Re: [PATCH 3/6] VT-d: don't leak domid mapping on error path

2021-11-15 Thread Jan Beulich
On 12.11.2021 15:35, Roger Pau Monné wrote:
> On Fri, Nov 12, 2021 at 02:45:14PM +0100, Jan Beulich wrote:
>> On 12.11.2021 14:42, Roger Pau Monné wrote:
>>> On Fri, Nov 12, 2021 at 10:48:43AM +0100, Jan Beulich wrote:
 While domain_context_mapping() invokes domain_context_unmap() in a sub-
 case of handling DEV_TYPE_PCI when encountering an error, thus avoiding
 a leak, individual calls to domain_context_mapping_one() aren't
 similarly covered. Such a leak might persist until domain destruction.
 Leverage that these cases can be recognized by pdev being non-NULL.
>>>
>>> Would it help to place the domid cleanup in domain_context_unmap_one,
>>> as that would then cover calls from domain_context_unmap and the
>>> failure path in domain_context_mapping_one.
>>
>> I don't think that would work (without further convolution), because of
>> the up to 3 successive calls in DEV_TYPE_PCI handling. Cleanup may happen
>> only on the first map's error path or after the last unmap.
> 
> Hm, I see. And AFAICT that's because some devices that get assigned to
> a guest iommu context are not actually assigned to the guest (ie:
> pdev->domain doesn't get set, neither the device is added to the
> per-domain list), which makes them invisible to
> any_pdev_behind_iommu.
> 
> I dislike that the domid is added in domain_context_mapping_one, while
> the cleanup is not done in domain_context_unmap_one, and that some
> devices context could be using the domain id without being assigned to
> the domain.

This all isn't really pretty, is it? As Andrew has been saying (I think
more than once), ideally we'd rewrite IOMMU code from scratch. But I
don't see anyone having enough spare time to actually do so ...

Jan




RE: [PATCH 3/6] VT-d: don't leak domid mapping on error path

2021-11-14 Thread Tian, Kevin
> From: Jan Beulich 
> Sent: Friday, November 12, 2021 5:49 PM
> 
> While domain_context_mapping() invokes domain_context_unmap() in a
> sub-
> case of handling DEV_TYPE_PCI when encountering an error, thus avoiding
> a leak, individual calls to domain_context_mapping_one() aren't
> similarly covered. Such a leak might persist until domain destruction.
> Leverage that these cases can be recognized by pdev being non-NULL.
> 
> Fixes: dec403cc668f ("VT-d: fix iommu_domid for PCI/PCIx devices
> assignment")
> Signed-off-by: Jan Beulich 

Reviewed-by: Kevin Tian 

> ---
> The Fixes: tag isn't strictly correct, as error handling had more severe
> shortcomings at the time.
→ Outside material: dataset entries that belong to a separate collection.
-- ==== Sys2Proof/Laws/FrameJobs.lean ====
section
/-! SUPPORT. One frame lemma for each operation that answers a state, of records, position sources, thermal events, head memories, jobs, head ports and demand.
A lemma `x_frame` names the parts of the state that `x` may change; everything else it leaves as it was (`Frame`). -/

set_option Elab.async false

namespace Sys2Proof.Machine

/-! ### Records -/

/-- What `reportCmd` can change. -/
theorem reportCmd_frame {l : List Part} (op : Nat) (h : CmdHdr) (p : Params) (s : State) (fields : List (Nat × Nat))
    (checks : List (Bool × Nat)) (addr : Nat) (data : State → Bytes) (res : State → Nat) (hl : Part.all l [.link, .rings, .cnt, .waiting, .parked, .sp, .spr, .mgt, .out] = true) :
    Frame l s (reportCmd op h p s fields checks addr data res) := by
  unfold reportCmd
  exact command_frame _ _ _ _ _ _ _ _ (Part.all_trans hl rfl) ((complete_frame _ _ _ _).mono (Part.all_trans hl rfl))
    (Frame.step ((writeOut_frame _ _ _ _).mono (Part.all_trans hl rfl)) (complete_frame _ _ _ _) (Part.all_trans hl rfl))

/-- What `plainCmd` can change. -/
theorem plainCmd_frame {l : List Part} (op : Nat) (h : CmdHdr) (p : Params) (s : State) (fields : List (Nat × Nat)) (checks : List (Bool × Nat))
    (act : State → State) (hl : Part.all l [.link, .rings, .cnt, .waiting, .parked, .sp, .spr, .out] = true) (ha : Frame l s (act s)) : Frame l s (plainCmd op h p s fields checks act) := by
  unfold plainCmd
  exact command_frame _ _ _ _ _ _ _ _ (Part.all_trans hl rfl) ((complete_frame _ _ _ _).mono (Part.all_trans hl rfl))
    (Frame.step ha (complete_frame _ _ _ _) (Part.all_trans hl rfl))

/-- What `readCmd` can change. -/
theorem readCmd_frame : ∀ x0 x1 x2 x3 x4 x5 x6 x7 x8, Frame [.link, .rings, .cnt, .execs, .waiting, .parked, .sp, .spr, .out, .nextId] x3 (readCmd x0 x1 x2 x3 x4 x5 x6 x7 x8) := by
  intro x0 x1 x2 x3 x4 x5 x6 x7 x8
  unfold readCmd
  refine command_frame _ _ _ _ _ _ _ _ (by rfl) ?_ ?_
  · exact (beginRead_frame _ _ _ _ _ _ _).mono rfl
  · exact (beginRead_frame _ _ _ _ _ _ _).mono rfl

/-- What `dataDone` can change. -/
theorem dataDone_frame {l : List Part} (s : State) (e : Exec) (checks : List (Bool × Nat)) (res : Nat) (act : State → State)
    (hl : Part.all l [.link, .rings, .cnt, .execs, .parked, .sp, .spr, .out] = true) (ha : Frame l s (act s)) : Frame l s (dataDone s e checks res act) := by
  unfold dataDone
  split
  · exact Frame.ite ((endExec_frame _ _ _ _).mono (Part.all_trans hl rfl)) ha
  · exact (endExec_frame _ _ _ _).mono (Part.all_trans hl rfl)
But I wouldn't want to blame a commit
> improving error handling to have introduced the leak.
> 
> --- a/xen/drivers/passthrough/vtd/iommu.c
> +++ b/xen/drivers/passthrough/vtd/iommu.c
> @@ -1518,7 +1518,12 @@ int domain_context_mapping_one(
>  rc = me_wifi_quirk(domain, bus, devfn, MAP_ME_PHANTOM_FUNC);
> 
>  if ( rc )
> -domain_context_unmap_one(domain, iommu, bus, devfn);
> +{
> +ret = domain_context_unmap_one(domain, iommu, bus, devfn);
> +
> +if ( !ret && pdev && pdev->devfn == devfn )
> +check_cleanup_domid_map(domain, pdev, iommu);
> +}
> 
>  return rc;
>  }



Re: [PATCH 3/6] VT-d: don't leak domid mapping on error path

2021-11-12 Thread Roger Pau Monné
On Fri, Nov 12, 2021 at 02:45:14PM +0100, Jan Beulich wrote:
> On 12.11.2021 14:42, Roger Pau Monné wrote:
> > On Fri, Nov 12, 2021 at 10:48:43AM +0100, Jan Beulich wrote:
> >> While domain_context_mapping() invokes domain_context_unmap() in a sub-
> >> case of handling DEV_TYPE_PCI when encountering an error, thus avoiding
> >> a leak, individual calls to domain_context_mapping_one() aren't
> >> similarly covered. Such a leak might persist until domain destruction.
> >> Leverage that these cases can be recognized by pdev being non-NULL.
> > 
> > Would it help to place the domid cleanup in domain_context_unmap_one,
> > as that would then cover calls from domain_context_unmap and the
> > failure path in domain_context_mapping_one.
> 
> I don't think that would work (without further convolution), because of
> the up to 3 successive calls in DEV_TYPE_PCI handling. Cleanup may happen
> only on the first map's error path or after the last unmap.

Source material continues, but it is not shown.